Adolescents are extremely perceptive of their providers’ non-verbal cues and body language. When asked about their experiences talking with health providers, LGBT youth report being able to sense physician discomfort through a change in voice patterns, stammering, tone of voice, and facial expressions.6 It is essential that providers be aware of their non-verbal and verbal behaviors in a determined effort to be more accepting and comfortable of their young LGBT patients.
What Needs To Be Done?
Youth-serving healthcare providers have the opportunity and responsibility to provide gender-affirming care to transgender adolescents that supports their true sense of identity in order to lead healthy, fulfilling, and meaningful lives. Moreover, the 2016 American Academy of Pediatrics’ Sexuality Education for Children and Adolescents recommends that pediatricians include discussions of gender identity and sexual orientation when talking about sex, sexuality, and healthy relationships. 7
Avoid misgendering transgender youth, and consistently use patients’ chosen or preferred name and gender pronouns. Providers may find the following script helpful:
- “The name on your chart is listed as _______. What would you like me to call you? What is your preferred name?”
- “What gender pronouns do you prefer I use when we speak? He or she? His or her? Or another pronoun like they, their, or them?”
It is then recommended for providers to universally enter this gender identity data into patients’ electronic medical records.
Another recommendation suggested by adolescent participants was mandatory training for pediatric providers and staff on gender-affirming healthcare and cultural awareness. While further research is needed to define policies and best practices, four training resources for providing adolescent-friendly and culturally appropriate transgender healthcare include:
- Physicians for Reproductive Health Adolescent Reproductive and Sexual Health Education Program module on “Caring for Transgender Youth,” available at http://bit.ly/2eOn0BN;
- National LGBT Health Education Center, available at http://bit.ly/1Nby3fq;
- Massachusetts Transgender Political Coalition, available at http://bit.ly/2eqeKEb; and
- Center of Excellence for Transgender Health, available at http://bit.ly/2eirD3w.

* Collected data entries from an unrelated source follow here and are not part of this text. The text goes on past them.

def readRatings (b : List Byte) : Option Ratings := do
  let (l, b) ← getMany getU16 4 b
  let (m, b) ← getU8 b
  match l, b with
  | [c, d, u, dn], [] => some ⟨c, d, u, dn, m⟩
  | _, _ => none

def readTaper (b : List Byte) : Option Taper :=
  match whole (getMany getU16 4 b) with
  | some [a, c, d, e] => some ⟨a, c, d, e⟩
  | _ => none

def readFactors (b : List Byte) : Option Factors :=
  match whole (getMany getU16 6 b) with
  | some [a, c, d, e, f, g] => some ⟨a, c, d, e, f, g⟩
  | _ => none

def readSetpointCfg (b : List Byte) : Option SetpointCfg := do
  let (t, b) ← getU16 b
  let (p, b) ← getS16 b
  if b.isEmpty then some ⟨t, p⟩ else none

/-- NONE is carried as 0xFF, the absent value of a 1-byte field. -/
def orNone (n : Nat) : Option Nat := if n = 255 then none else some n

def readZoneCfg (b : List Byte) : Option ZoneCfg := do
  let (p, b) ← getU8 b
  let (fans, b) ← getCounted getU8 b
  let (n, b) ← getU8 b
  let (pc, b) ← getMany getPoint 5 b
  let (fc, b) ← getMany getPoint 5 b
  let (bd, b) ← getU16 b
  let (w, b) ← getS16 b
  let (t, b) ← getS16 b
  if b.isEmpty then some ⟨orNone p, fans, orNone n, pc, fc, bd, w, t⟩ else none

def getPair (l : List Byte) : Option ((Nat × Nat) × List Byte) := do
  let (a, l) ← getU16 l
  let (b, l) ← getU16 l
  some ((a, b), l)

def getFan (l : List Byte) : Option ((FanKind × Nat) × List Byte) := do
  let (k, l) ← getU8 l
  let kind ← fanKindOf k
  let (p, l) ← getU16 l
  some ((kind, p), l)

def readOutputs (b : List Byte) : Option OutputsCfg := do
  let (p, b) ← getMany getPair 4 b
  let (f, b) ← getMany getFan 8 b
  if b.isEmpty then some ⟨p, f⟩ else none

def readShaping (b : List Byte) : Option Shaping :=
  match whole (getMany getU16 3 b) with
  | some [a, c, d] => some ⟨a, c, d⟩
  | _ => none

def getStage (l : List Byte) : Option (StageCfg × List Byte) := do
  let (a, l) ← getU16 l
  let (b, l) ← getU16 l
  some (⟨a, b⟩, l)

def getStage4 (l : List Byte) : Option (StageCfg × List Byte) := do
  let (a, l) ← getU32 l
  let (b, l) ← getU16 l
  some (⟨a, b⟩, l)

def readGrid (b : List Byte) : Option GridCfg := do
  let (nv, b) ← getU16 b
  let (nf, b) ← getU16 b
  let (uv1, b) ← getStage b
  let (uv2, b) ← getStage b
  let (ov1, b) ← getStage b
  let (ov2, b) ← getStage b
  let (uf, b) ← getStage4 b
  let (of, b) ← getStage4 b
  let (rl, b) ← getU16 b
  let (rc, b) ← getU8 b
  let (vl, b) ← getU16 b
  let (vh, b) ← getU16 b
  let (fl, b) ← getU32 b
  let (fh, b) ← getU32 b
  let (rd, b) ← getU16 b
  let (bl, b) ← getU16 b
  if b.isEmpty then some ⟨nv, nf, uv1, uv2, ov1, ov2, uf, of, rl, rc, vl, vh, fl, fh, rd, bl⟩ else none

/-- The Line Settings, each level a byte: 1 for HIGH and 0 for LOW. DESIGN CHOICE, log entry 8. -/
def readLine (b : List Byte) : Option LineCfg :=
  match whole (getMany getBool 6 b) with
  | some [a, c, d, e, f, g] => some ⟨a, c, d, e, f, g⟩
  | _ => none

/-- A ring-group part from its codes and contents. -/
def readRingPart (k : Nat × Nat) (b : List Byte) : Option RingPart :=
  match k with
  | (1, 41) => (whole (getCounted getU8 b)).map .poll
  | (1, 42) => (whole (getU16 b)).map .interval
  | (1, a) => (readNode b).map (.node a)
  | (2, i) => (readProfile b).map (.profile i)
  | (3, 1) => (readRatings b).map .ratings
  | (3, 2) => (readTaper b).map .taper
  | (3, 3) => (whole (getMany getPoint 6 b)).map .hot
  | (3, 4) => (whole (getMany getPoint 6 b)).map .cold
  | (3, 5) => (readFactors b).map .factors
  | (4, 0) => (readSetpointCfg b).map .setpoint
  | (5, 4) => (readOutputs b).map .outputs
  | (5, 5) => (readShaping b).map .shaping
  | (5, p) => if p < 4 then (readZoneCfg b).map (.zone p) else (whole (getMany getAction 12 b)).map (.fireOverride (p - 6))
  | (6, 0) => (readGrid b).map .grid
  | (7, 0) => (readLine b).map .line
  | (8, 0) => (whole (getU32 b)).map .rate
  | _ => none

def readDetCfg (b : List Byte) : Option DetCfg := do
  let (k, b) ← getU8 b
  let kind ← detKindOf k
  let (z, b) ← getU8 b
  let (sc, b) ← getU8 b
  let (rs, b) ← getU8 b
  let (w, b) ← getU8 b
  let (pa, b) ← getU16 b
  let (al, b) ← getU16 b
  let (hy, b) ← getU16 b
  let (en, b) ← getBool b
  if b.isEmpty then some ⟨kind, z, sc, rs, w, pa, al, hy, en⟩ else none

- Alexander S, Fortenberry J, Pollak K, et al. Sexuality talk during adolescent health maintenance visits. JAMA Pediatr 2014; 168(2):163-169.
- Olson J, Forbes C, Belzer M. Management of the transgender adolescent. Arch Pediatr Adolesc Med 2011; 165(2):171-176.

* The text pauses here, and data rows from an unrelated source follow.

/-! ## The output lines and the inputs -/

/-- INPUT_RAW_CHANGE and DEBOUNCE_STABLE (R157, R158): a changed raw level starts the timer, and 20 ms of stability make it the debounced level, which is handed to
its readers. ESTOP active drops both limits (R60) and is a BAY-class trip cause (R148), inactive it ends its gate. BREAKER_AUX closed connects in CLOSING (R146), with metering
blind from the start where no METER is IN_SERVICE (R142), is
the cause BREAKER_STRAY in PRECHARGE, DC_READY and RECLOSE_WAIT and starts a stray trip in OPEN, OPENING and LOCKED_OUT (R153); open, it trips CONNECTED with
BREAKER_OPENED (R147), and ends a trip (R149, R150) or a stray trip that has run 200 ms. A contactor aux input can complete an opening whose discharge part is met
(R151), and DOOR and HOLD make an evaluation of the fire state (R158). The model's reading: INPUT_STATE comes before what the readers do (log entry 12), a stray trip
that runs is not started again (log entry 14), and the discharge part stays met (log entry 15). -/
def Obligations.InputsDebounced : Prop :=
  (∀ (i : Input) (v : Bool) (s : State), inputIdx i < s.lines.inputs.length → (inputLive s i).raw ≠ v →
    exec (.inputRawChange i v) s = .next { s with lines := { s.lines with inputs := (s.lines.inputs.set (inputIdx i)
      ⟨v, if s.lines.control then some s.now else none, (inputLive s i).level⟩) } }) ∧
  (∀ (i : Input) (v : Bool) (s : State), (inputLive s i).raw = v → exec (.inputRawChange i v) s = .next s) ∧
  (∀ (i : Input) (t0 : Nat) (s : State), s.phase = .running → (inputLive s i).timer = some t0 → t0 + 20000 ≤ s.now →
    (inputLive s i).level = some (inputLive s i).raw →
    exec (.debounceStable i) s = .next { s with lines := { s.lines with inputs := (s.lines.inputs.set (inputIdx i)
      ⟨(inputLive s i).raw, none, some (inputLive s i).raw⟩) } }) ∧
  (∀ (i : Input) (t0 : Nat) (s : State), s.phase = .running → (inputLive s i).timer = some t0 → t0 + 20000 ≤ s.now →
    (inputLive s i).level ≠ some (inputLive s i).raw →
    let v := (inputLive s i).raw
    let means := v == highMeans s.mgmt.ringTables.line i
    let read := fun (j : Input) => if j = i then some means else inputReads s j
    let ended := s.seqr.stray.filter fun y => s.now < y.since + 200000
    ∃ t : State, exec (.debounceStable i) s = .next t ∧ inputLive t i = ⟨v, none, some v⟩ ∧
      (∀ j, j ≠ i → inputLive t j = inputLive s j) ∧ t.cell = s.cell ∧ t.store = s.store ∧ t.now = s.now ∧ t.pending = s.pending ∧
      (i = .estop → means = true → t.env.chg = 0 ∧ t.env.dis = 0 ∧ 3 ∈ t.env.gates ∧
        (s.seqr.state = .connected ∨ s.seqr.state = .closing → t.seqr.state = .tripping ∧ t.seqr.trip = some ⟨.estop, .bay, .opening⟩) ∧
        (s.seqr.state = .precharge ∨ s.seqr.state = .dcReady ∨ s.seqr.state = .recloseWait → t.seqr.state = .opening) ∧
        (s.seqr.state = .open_ ∨ s.seqr.state = .opening ∨ s.seqr.state = .lockedOut → t.seqr = s.seqr)) ∧
      (i = .estop → means = false → 3 ∉ t.env.gates ∧ t.env.chg = s.env.chg ∧ t.env.dis = s.env.dis ∧ t.seqr = s.seqr) ∧
      (i = .breakerAux → means = true →
        (s.seqr.state = .closing → bayCondition s .connected = none → t.seqr.state = .connected ∧ t.seqr.connectedSince = some s.now ∧
          (¬serves s .meter → t.seqr.blind = true ∧ (s.seqr.blind = false → t.seqr.blindSince = some s.now)) ∧
          (serves s .meter → t.seqr.blind = false)) ∧
        (s.seqr.state = .precharge ∨ s.seqr.state = .dcReady ∨ s.seqr.state = .recloseWait →
          t.seqr.state = .opening ∧ t.seqr.stepSince = some s.now) ∧
        (s.seqr.state = .open_ ∨ s.seqr.state = .opening ∨ s.seqr.state = .lockedOut →
          t.seqr = { s.seqr with stray := some (s.seqr.stray.getD
            ⟨if (inputLive s i).level = none then .startupClosed else .breakerStray, s.now⟩) } ∧
          (s.lines.control = true → outLevel t 13 = true)) ∧
        (s.seqr.state = .connected ∨ s.seqr.state = .tripping → t.seqr = s.seqr)) ∧
      (i = .breakerAux → means = false →
        (s.seqr.state = .connected → t.seqr.state = .tripping ∧ t.seqr.trip = some ⟨.breakerOpened, .grid, .recloseWait⟩ ∧
          t.seqr.stepSince = some s.now ∧ t.env.chg = 0 ∧ t.env.dis = 0) ∧
        (s.seqr.state ≠ .connected → s.seqr.state ≠ .tripping ∨ (∀ t1, s.seqr.stepSince = some t1 → s.now < t1 + 200000) →
          t.seqr = { s.seqr with stray := ended }) ∧
        (∀ c k t1, s.seqr.state = .tripping → s.seqr.stepSince = some t1 → t1 + 200000 ≤ s.now →
          (s.seqr.trip = some ⟨c, k, .opening⟩ → t.seqr.state = .opening ∧ t.seqr.pendingLockout = s.seqr.pendingLockout) ∧
          (s.seqr.trip = some ⟨c, k, .recloseWait⟩ → s.seqr.reclose < 3 → bayCondition s .connected = none →
            t.seqr.state = .recloseWait ∧ t.seqr.reclose = s.seqr.reclose + 1) ∧
          (s.seqr.trip = some ⟨c, k, .recloseWait⟩ → 3 ≤ s.seqr.reclose →
            t.seqr.state = .opening ∧ t.seqr.pendingLockout = some .recloseLimit))) ∧
      (i = .contPosAux ∨ i = .contNegAux →
        let done := s.seqr.state = .opening ∧ s.seqr.discharged = true ∧ read .contPosAux = some false ∧ read .contNegAux = some false
        (done → openingEnds s t) ∧ (¬done → t.seqr = s.seqr ∧ t.mgmt = s.mgmt)) ∧
      (i = .door ∨ i = .hold → t = refreshLines (fireEval false (raiseNotice (nInputState i means)
        { s with lines := { s.lines with inputs := s.lines.inputs.set (inputIdx i) ⟨v, none, some v⟩ } }))))

/-- FORCE_OUTPUT, UNFORCE_ALL and FORCE_EXPIRY (R161, R162): an accepted force sets its record and no other; outside QUIET, and for a contactor outside OPEN, it is
refused; an output or value that is none, and the three outputs that take no force, are INVALID; all forces end, or the one that has lasted 60 s. -/
def Obligations.ForceRecords : Prop :=
  (∀ (r : Request) (o v : Nat) (s : State), held r s → forceArgs r = some (o, v) → s.fire.state = .quiet →
    ((o = 14 ∨ o = 15 ∨ o = 16) → s.seqr.state = .open_) →
    ∃ t : State, exec (.forceOutput r) s = .next t ∧ t.lines.forces = s.lines.forces.set o (some ⟨v, s.now⟩) ∧
      t.lines.inputs = s.lines.inputs ∧ t.fire = s.fire ∧ t.cell = s.cell ∧ t.loop = s.loop ∧ t.store = s.store ∧
      (o < 12 → o < s.cool.outs.length → o < s.lines.forces.length → (outLive t o).source = .force ∧ (outLive t o).sourceValue = v) ∧
      (12 ≤ o → t.cool = s.cool ∧ t.seqr = s.seqr ∧ t.env = s.env)) ∧
  (∀ (r : Request) (o v : Nat) (s : State), held r s → forceArgs r = some (o, v) →
    s.fire.state ≠ .quiet ∨ ((o = 14 ∨ o = 15 ∨ o = 16) ∧ s.seqr.state ≠ .open_) →
    exec (.forceOutput r) s = .next (answer r 0x19 .refusedState [] (received r s))) ∧
  (∀ (r : Request) (o : Byte) (b : List Byte) (s : State), held r s → r.args = o :: b →
    (22 ≤ o.toNat ∨ o.toNat = 12 ∨ o.toNat = 13 ∨ o.toNat = 17 ∨ (o.toNat < 12 ∧ ∀ x y, b = [x, y] → 1000 < x.toNat * 256 + y.toNat) ∨
      (12 ≤ o.toNat ∧ ∀ x, b = [x] → 1 < x.toNat)) →
    exec (.forceOutput r) s = .next (answer r 0x19 .invalid [] (received r s))) ∧
  (∀ (r : Request) (s : State), held r s → r.args = [] → ∃ t : State, exec (.unforceAll r) s = .next t ∧
    (∀ o, o < 22 → t.lines.forces.getD o none = none) ∧ t.lines.inputs = s.lines.inputs ∧ t.fire = s.fire ∧ t.cell = s.cell ∧
      t.loop = s.loop ∧ t.store = s.store) ∧
  (∀ (o : Nat) (x : Force) (s : State), s.phase = .running → s.lines.forces.getD o none = some x → x.since + 60000000 ≤ s.now →
    ∃ t : State, exec (.forceExpiry o) s = .next t ∧ t.lines.forces = s.lines.forces.set o none ∧ t.lines.inputs = s.lines.inputs ∧
      t.fire = s.fire ∧ t.cell = s.cell ∧ t.loop = s.loop ∧ t.store = s.store)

- Society for Adolescent Health and Medicine (SAHM). Recommendations for promoting the health and well-being of lesbian, gay, bisexual, and transgender adolescents: A position paper of the Society for Adolescent Health and Medicine. J Adoles Health 2013; 52(4):506-510.
- Gridley S, Crouch J, Evans Y, et al. Youth and caregiver perspectives on barriers to gender-affirming health care for transgender youth. J Adoles Health 2016; 59:254-261.

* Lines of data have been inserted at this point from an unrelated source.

-- ==== Sys2Proof/Laws/Link.lean ====
section
/-! SUPPORT. What the shared operations leave alone in the link. -/

namespace Sys2Proof.Machine

/-! Receivers, authority, policy and enables stay through every notice raised, state changed and line driven. -/

@[simp] theorem raiseAll_link_station (ns : List Notice) (s : State) : (raiseAll ns s).link.station = s.link.station := by
  induction ns generalizing s with
  | nil => rfl
  | cons n r ih => simpa [raiseAll] using ih (raiseNotice n s)
@[simp] theorem raiseAll_link_service (ns : List Notice) (s : State) : (raiseAll ns s).link.service = s.link.service := by
  induction ns generalizing s with
  | nil => rfl
  | cons n r ih => simpa [raiseAll] using ih (raiseNotice n s)
@[simp] theorem raiseAll_link_holder (ns : List Notice) (s : State) : (raiseAll ns s).link.holder = s.link.holder := by
  induction ns generalizing s with
  | nil => rfl
  | cons n r ih => simpa [raiseAll] using ih (raiseNotice n s)
@[simp] theorem raiseAll_link_serviceSince (ns : List Notice) (s : State) : (raiseAll ns s).link.serviceSince = s.link.serviceSince := by
  induction ns generalizing s with
  | nil => rfl
  | cons n r ih => simpa [raiseAll] using ih (raiseNotice n s)
@[simp] theorem raiseAll_link_policy (ns : List Notice) (s : State) : (raiseAll ns s).link.policy = s.link.policy := by
  induction ns generalizing s with
  | nil => rfl
  | cons n r ih => simpa [raiseAll] using ih (raiseNotice n s)
@[simp] theorem raiseAll_link_enables (ns : List Notice) (s : State) : (raiseAll ns s).link.enables = s.link.enables := by
  induction ns generalizing s with
  | nil => rfl
  | cons n r ih => simpa [raiseAll] using ih (raiseNotice n s)

@[simp] theorem passUp_link_station (p : FramePort) (f : Frame) (s : State) : (passUp p f s).link.station = s.link.station := by simp [passUp]
@[simp] theorem passUp_link_service (p : FramePort) (f : Frame) (s : State) : (passUp p f s).link.service = s.link.service := by simp [passUp]
@[simp] theorem passUp_link_holder (p : FramePort) (f : Frame) (s : State) : (passUp p f s).link.holder = s.link.holder := by simp [passUp]
@[simp] theorem passUp_link_serviceSince (p : FramePort) (f : Frame) (s : State) : (passUp p f s).link.serviceSince = s.link.serviceSince := by simp [passUp]
@[simp] theorem passUp_link_policy (p : FramePort) (f : Frame) (s : State) : (passUp p f s).link.policy = s.link.policy := by simp [passUp]
@[simp] theorem passUp_link_enables (p : FramePort) (f : Frame) (s : State) : (passUp p f s).link.enables = s.link.enables := by simp [passUp]

@[simp] theorem answerAs_link_station (b : Bool) (p : FramePort) (src id : Byte) (code : Nat) (st : Status) (rs : List Byte) (s : State) : (answerAs b p src id code st rs s).link.station = s.link.station := by simp [answerAs]
@[simp] theorem answerAs_link_service (b : Bool) (p : FramePort) (src id : Byte) (code : Nat) (st : Status) (rs : List Byte) (s : State) : (answerAs b p src id code st rs s).link.service = s.link.service := by simp [answerAs]
@[simp] theorem answerAs_link_holder (b : Bool) (p : FramePort) (src id : Byte) (code : Nat) (st : Status) (rs : List Byte) (s : State) : (answerAs b p src id code st rs s).link.holder = s.link.holder := by simp [answerAs]
@[simp] theorem answerAs_link_serviceSince (b : Bool) (p : FramePort) (src id : Byte) (code : Nat) (st : Status) (rs : List Byte) (s : State) : (answerAs b p src id code st rs s).link.serviceSince = s.link.serviceSince := by simp [answerAs]
@[simp] theorem answerAs_link_policy (b : Bool) (p : FramePort) (src id : Byte) (code : Nat) (st : Status) (rs : List Byte) (s : State) : (answerAs b p src id code st rs s).link.policy = s.link.policy := by simp [answerAs]
@[simp] theorem answerAs_link_enables (b : Bool) (p : FramePort) (src id : Byte) (code : Nat) (st : Status) (rs : List Byte) (s : State) : (answerAs b p src id code st rs s).link.enables = s.link.enables := by simp [answerAs]

@[simp] theorem setLimits_link_station (c d : Nat) (s : State) : (setLimits c d s).link.station = s.link.station := by simp only [setLimits]; split <;> simp
@[simp] theorem setLimits_link_service (c d : Nat) (s : State) : (setLimits c d s).link.service = s.link.service := by simp only [setLimits]; split <;> simp
@[simp] theorem setLimits_link_holder (c d : Nat) (s : State) : (setLimits c d s).link.holder = s.link.holder := by simp only [setLimits]; split <;> simp
@[simp] theorem setLimits_link_serviceSince (c d : Nat) (s : State) : (setLimits c d s).link.serviceSince = s.link.serviceSince := by simp only [setLimits]; split <;> simp
@[simp] theorem setLimits_link_policy (c d : Nat) (s : State) : (setLimits c d s).link.policy = s.link.policy := by simp only [setLimits]; split <;> simp
@[simp] theorem setLimits_link_enables (c d : Nat) (s : State) : (setLimits c d s).link.enables = s.link.enables := by simp only [setLimits]; split <;> simp

@[simp] theorem gateOnset_link_station (g : Nat) (s : State) : (gateOnset g s).link.station = s.link.station := by simp [gateOnset]
@[simp] theorem gateOnset_link_service (g : Nat) (s : State) : (gateOnset g s).link.service = s.link.service := by simp [gateOnset]
@[simp] theorem gateOnset_link_holder (g : Nat) (s : State) : (gateOnset g s).link.holder = s.link.holder := by simp [gateOnset]
@[simp] theorem gateOnset_link_serviceSince (g : Nat) (s : State) : (gateOnset g s).link.serviceSince = s.link.serviceSince := by simp [gateOnset]
@[simp] theorem gateOnset_link_policy (g : Nat) (s : State) : (gateOnset g s).link.policy = s.link.policy := by simp [gateOnset]
@[simp] theorem gateOnset_link_enables (g : Nat) (s : State) : (gateOnset g s).link.enables = s.link.enables := by simp [gateOnset]

@[simp] theorem gateEnd_link_station (g : Nat) (s : State) : (gateEnd g s).link.station = s.link.station := by simp [gateEnd]
@[simp] theorem gateEnd_link_service (g : Nat) (s : State) : (gateEnd g s).link.service = s.link.service := by simp [gateEnd]
@[simp] theorem gateEnd_link_holder (g : Nat) (s : State) : (gateEnd g s).link.holder = s.link.holder := by simp [gateEnd]
@[simp] theorem gateEnd_link_serviceSince (g : Nat) (s : State) : (gateEnd g s).link.serviceSince = s.link.serviceSince := by simp [gateEnd]
@[simp] theorem gateEnd_link_policy (g : Nat) (s : State) : (gateEnd g s).link.policy = s.link.policy := by simp [gateEnd]
@[simp] theorem gateEnd_link_enables (g : Nat) (s : State) : (gateEnd g s).link.enables = s.link.enables := by simp [gateEnd]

- Fuzzell L, Fedesco HN, Alexander SC, et al. “I just think that doctors need to ask more questions”: Sexual minority and majority adolescents’ experiences talking about sexuality with healthcare providers. Patient Educ Couns 2016; 99(9):1467-1472.
- Garofalo R, Katz E. Health care issues of gay and lesbian youth. Curr Opin Pediatr 2001; 13:298-302.
- Breuner C, Mattson G. AAP Committee on Adolescence, AAP Committee on Psychosocial Aspects of Child and Family Health. Sexuality education for children and adolescents. Pediatrics 2016; doi:10.1542/peds.2016-1348.